**What needs to be done**
Please report every line from the material that contains the word "failed".

**Records to use**
-- ==== Sys2Proof/Machine/TraceEngine.lean ====
section
/-! DEFINITION. The trace engine (9.4): arming, offers, merging, closing, area writes, the stale timer. -/

namespace Sys2Proof.Machine

/-- Kind codes (Table 9-4). -/
def RecordKind.code : RecordKind → Nat
  | .releaseA => 1
  | .releaseS => 2
  | .expiry => 3
  | .refusal => 4
  | .hold => 5
  | .resume => 6
  | .stall => 7
  | .switch => 8
  | .purge => 9
  | .link => 10

/-- The kind code of a GAP record. -/
def gapCode : Nat := 11

/-- A record's kind bit and port bit are both set in a pair of masks (R171, R176). -/
def Offer.selectedBy (o : Offer) (kinds : BitVec 11) (ports : BitVec 16) : Bool :=
  kinds.getLsbD o.kind.code && ports.getLsbD o.port.val

/-- The kinds that merge: RELEASE_A, RELEASE_S, REFUSAL (R172). -/
def RecordKind.merges : RecordKind → Bool
  | .releaseA => true
  | .releaseS => true
  | .expiry => false
  | .refusal => true
  | .hold => false
  | .resume => false
  | .stall => false
  | .switch => false
  | .purge => false
  | .link => false

/-- The tag condition of R172: equal reason codes for REFUSAL; for releases the next tag of the run. -/
def Holding.tagFollows (h : Holding) (o : Offer) : Bool :=
  if o.kind == .refusal then o.tag == h.first.tag else o.tag == h.first.tag + BitVec.ofNat 8 h.count

/-- A taken record merges with the holding record (R172). -/
def Holding.mergesWith (h : Holding) (o : Offer) : Bool :=
  o.kind.merges && (o.kind == h.first.kind && (o.port == h.first.port && (o.source == h.first.source &&
    (o.len == h.first.len && h.tagFollows o))))

/-- The largest repeat count (R171). -/
def maxRepeat : Nat := 255

/-- The record a write puts into the area (Table 9-10). -/
def AreaWrite.bytes : AreaWrite → List Byte
  | .gap count minute =>
    [BitVec.ofNat 8 gapCode, 0, 0, 1] ++ leBytes 4 count.toNat ++ leBytes 4 0 ++ leBytes 2 minute.val ++ leBytes 2 0
  | .holding h _ _ =>
    [BitVec.ofNat 8 h.first.kind.code, BitVec.ofNat 8 h.first.port.val, BitVec.ofNat 8 h.first.source.val,
      BitVec.ofNat 8 h.count, h.first.tag, 0] ++
    leBytes 2 h.first.len.toNat ++ leBytes 4 h.first.roundCount.toNat ++ leBytes 2 h.first.minute.val ++ leBytes 2 0

/-! ## Arming (R170) -/

/-- The write of the GAP record, when the gap count is nonzero (R170 step 3). -/
def gapWrite (count : BitVec 32) (minute : Minute) : Option AreaWrite :=
  if count = 0#32 then none else some (.gap count minute)

/-- TRE arms the trace of channel `c`: masks, area, count and stale time taken, the sticky mask replaced, the GAP record's write
begun and the stale timer started where they apply (R170). -/
def State.armTrace (s : State) (c : ChannelIx) (b : OrderBlock) : State :=
  { s.setChannel c { s.channel c with phase := .tracing } with
    tre := { s.tre with
      armed := some {
        channel := c
        kindMask := b.kindMask
        portMask := b.traceMask
        area := b.recordArea
        count := b.traceCount
        staleTime := b.staleTime
        written := 0
        holding := none
        staleRunning := b.staleTime != 0#16
        staleDue := false
        write := gapWrite s.tre.gapCount s.minute }
      stickyKinds := b.kindMask
      stickyPorts := b.traceMask
      gapCount := 0 } }

/-- The armed trace receives an abort request that stood as the mark when it was armed; during the GAP record's write the request
waits for the write (R158, R175, log 12). -/
def State.abortIfMarked (s : State) (c : ChannelIx) (bus : CompletionBus) : State :=
  if (s.channel c).abortReq then s.traceAbortRequest c bus else s

/-- A TRACE order validated and handed to TRE, which arms it (R158, R170). -/
def State.beginTrace (s : State) (c : ChannelIx) (b : OrderBlock) (bus : CompletionBus) : State :=
  match s.tre.armed with
  | some _ => s.finish c (OrderResult.of .conflict 0 0) b.w1 bus
  | none =>
    if b.traceCount = 0#16 then s.finish c (OrderResult.of .badOrder 0 0) b.w1 bus
    else (s.armTrace c b).abortIfMarked c bus

/-! ## Offers (R171, R172) -/

/-- A record taken by the armed trace `t`, with no write in progress (R171). -/
def State.takeRecord (s : State) (t : ArmedTrace) (o : Offer) : State :=
  let u := { t with staleRunning := t.staleTime != 0#16 }
  match t.holding with
  | none => { s with tre := { s.tre with armed := some { u with holding := some ⟨o, 1⟩ } } }
  | some h =>
    if h.mergesWith o then
      if h.count + 1 = maxRepeat then s.beginClose u ⟨h.first, h.count + 1⟩ none .taken
      else { s with tre := { s.tre with armed := some { u with holding := some ⟨h.first, h.count + 1⟩ } } }
    else s.beginClose u h (some o) .taken

/-- TRE takes one offer, with no write in progress: by the armed trace where its masks select it (R171); with no trace armed
it counts as a gap where the sticky mask holds it (R176). -/
def State.takeOffer (s : State) (o : Offer) : State :=
  match s.tre.armed with
  | none => if o.selectedBy s.tre.stickyKinds s.tre.stickyPorts then s.addGap 1 else s
  | some t => if o.selectedBy t.kindMask t.portMask then s.takeRecord t o else s

/-- An offer that reaches TRE while a write is in progress: it waits in the queue of 64 places, or finds them filled and
counts as a gap where the armed trace's masks select it (R171). -/
def State.queueOffer (s : State) (t : ArmedTrace) (o : Offer) : State :=
  if s.tre.queue.length < Config.offerPlaces then { s with tre := { s.tre with queue := s.tre.queue ++ [o] } }
  else if o.selectedBy t.kindMask t.portMask then s.addGap 1
  else s

/-- The write in progress, with its trace. -/
def TraceEngine.writing (e : TraceEngine) : Option (ArmedTrace × AreaWrite) :=
  match e.armed with
  | none => none
  | some t =>
    match t.write with
    | none => none
    | some w => some (t, w)

/-- One offer moves on (TRACE_OFFER, R171): during a write the oldest record on its way reaches TRE's queue; else TRE takes
the oldest one that waits, those in the queue first. -/
def State.offerStep (s : State) : State :=
  match s.tre.writing with
  | some (t, _) =>
    match s.tre.offered with
    | [] => s
    | o :: rest => { s with tre := { s.tre with offered := rest } }.queueOffer t o
  | none =>
    match s.tre.queue with
    | o :: rest => { s with tre := { s.tre with queue := rest } }.takeOffer o
    | [] =>
      match s.tre.offered with
      | [] => s
      | o :: rest => { s with tre := { s.tre with offered := rest } }.takeOffer o

/-! ## The stale timer (R174) -/

/-- The stale timer of trace `t` runs out while no write is in progress. -/
def State.staleExpire (s : State) (t : ArmedTrace) (bus : CompletionBus) : State :=
  let u := { t with staleRunning := false, staleDue := false }
  match t.holding with
  | some h => s.beginClose u h none .stale
  | none =>
    if t.written = 0 then { s with tre := { s.tre with armed := some { u with staleRunning := true } } }
    else s.endTrace u .stale 0 bus

/-- STALE_TIMER_EXPIRY: a timer that does not run has no expiry; during a write it waits for the write (log 12). -/
def State.staleTimer (s : State) (bus : CompletionBus) : State :=
  match s.tre.armed with
  | none => s
  | some t =>
    if t.staleRunning then
      match t.write with
      | none => s.staleExpire t bus
      | some _ => { s with tre := { s.tre with armed := some { t with staleRunning := false, staleDue := true } } }
    else s

/-! ## Area writes (R171, R173, R175) -/

/-- What waited for a write to complete: an abort request, then a stale expiry (log 12). -/
def State.settleTrace (s : State) (t : ArmedTrace) (bus : CompletionBus) : State :=
  if (s.channel t.channel).abortReq then s.abortTrace t bus
  else if t.staleDue then s.staleExpire t bus
  else s

/-- The trace `t` goes on after a write, with a new holding record or none. -/
def State.traceGoesOn (s : State) (t : ArmedTrace) (holding : Option Holding) (bus : CompletionBus) : State :=
  let u := { t with holding := holding, write := none }
  { s with tre := { s.tre with armed := some u } }.settleTrace u bus

/-- A taken record that could not become the holding record counts as a gap (R173). -/
def State.addGapOf (s : State) (next : Option Offer) : State :=
  match next with
  | none => s
  | some _ => s.addGap 1

/-- A write into the area has succeeded: `t` has its written count raised. FULL when the area is filled (R170, R173), except
that an abort ends ABORTED even then (R175); else the trace goes on or ends as the close's reason says. -/
def State.areaWritten (s : State) (t : ArmedTrace) (w : AreaWrite) (bus : CompletionBus) : State :=
  match w with
  | .gap _ _ =>
    if t.written = t.count.toNat then s.endTrace t .full 0 bus else s.traceGoesOn t none bus
  | .holding _ next .taken =>
    if t.written = t.count.toNat then (s.addGapOf next).endTrace t .full 0 bus
    else s.traceGoesOn t (next.map fun o => ⟨o, 1⟩) bus
  | .holding _ _ .stale =>
    if t.written = t.count.toNat then s.endTrace t .full 0 bus else s.endTrace t .stale 0 bus
  | .holding _ _ .abort => s.endTrace t .aborted 0 bus

/-- The count of events a failed write returns to the gap count: the holding record's repeat count, or the gap count the GAP
record carried; and the taken record that waited for the close (R175, log 13). -/
def AreaWrite.lost : AreaWrite → Nat
  | .gap count _ => count.toNat
  | .holding h none _ => h.count
  | .holding h (some _) _ => h.count + 1

/-- TRACE_AREA_WRITE: the write in progress completes or fails (R173, R175). What the slot's bytes in card memory are after a
failed write R175 does not state: the model's choice is that they stay wholly as they were (log 28). -/
def State.traceWritten (s : State) (written : Bool) (bus : CompletionBus) : State :=
  match s.tre.writing with
  | none => s
  | some (t, w) =>
    if written then
      (s.busWrite (t.area + 16 * t.written) w.bytes).areaWritten { t with written := t.written + 1 } w bus
    else (s.addGap w.lost).endTrace t .memoryFault (BitVec.ofNat 16 t.written) bus

end Sys2Proof.Machine
end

**Result below**
/-- The count of events a failed write returns to the gap count: the holding record's repeat count, or the gap count the GAP
failed write R175 does not state: the model's choice is that they stay wholly as they were (log 28). -/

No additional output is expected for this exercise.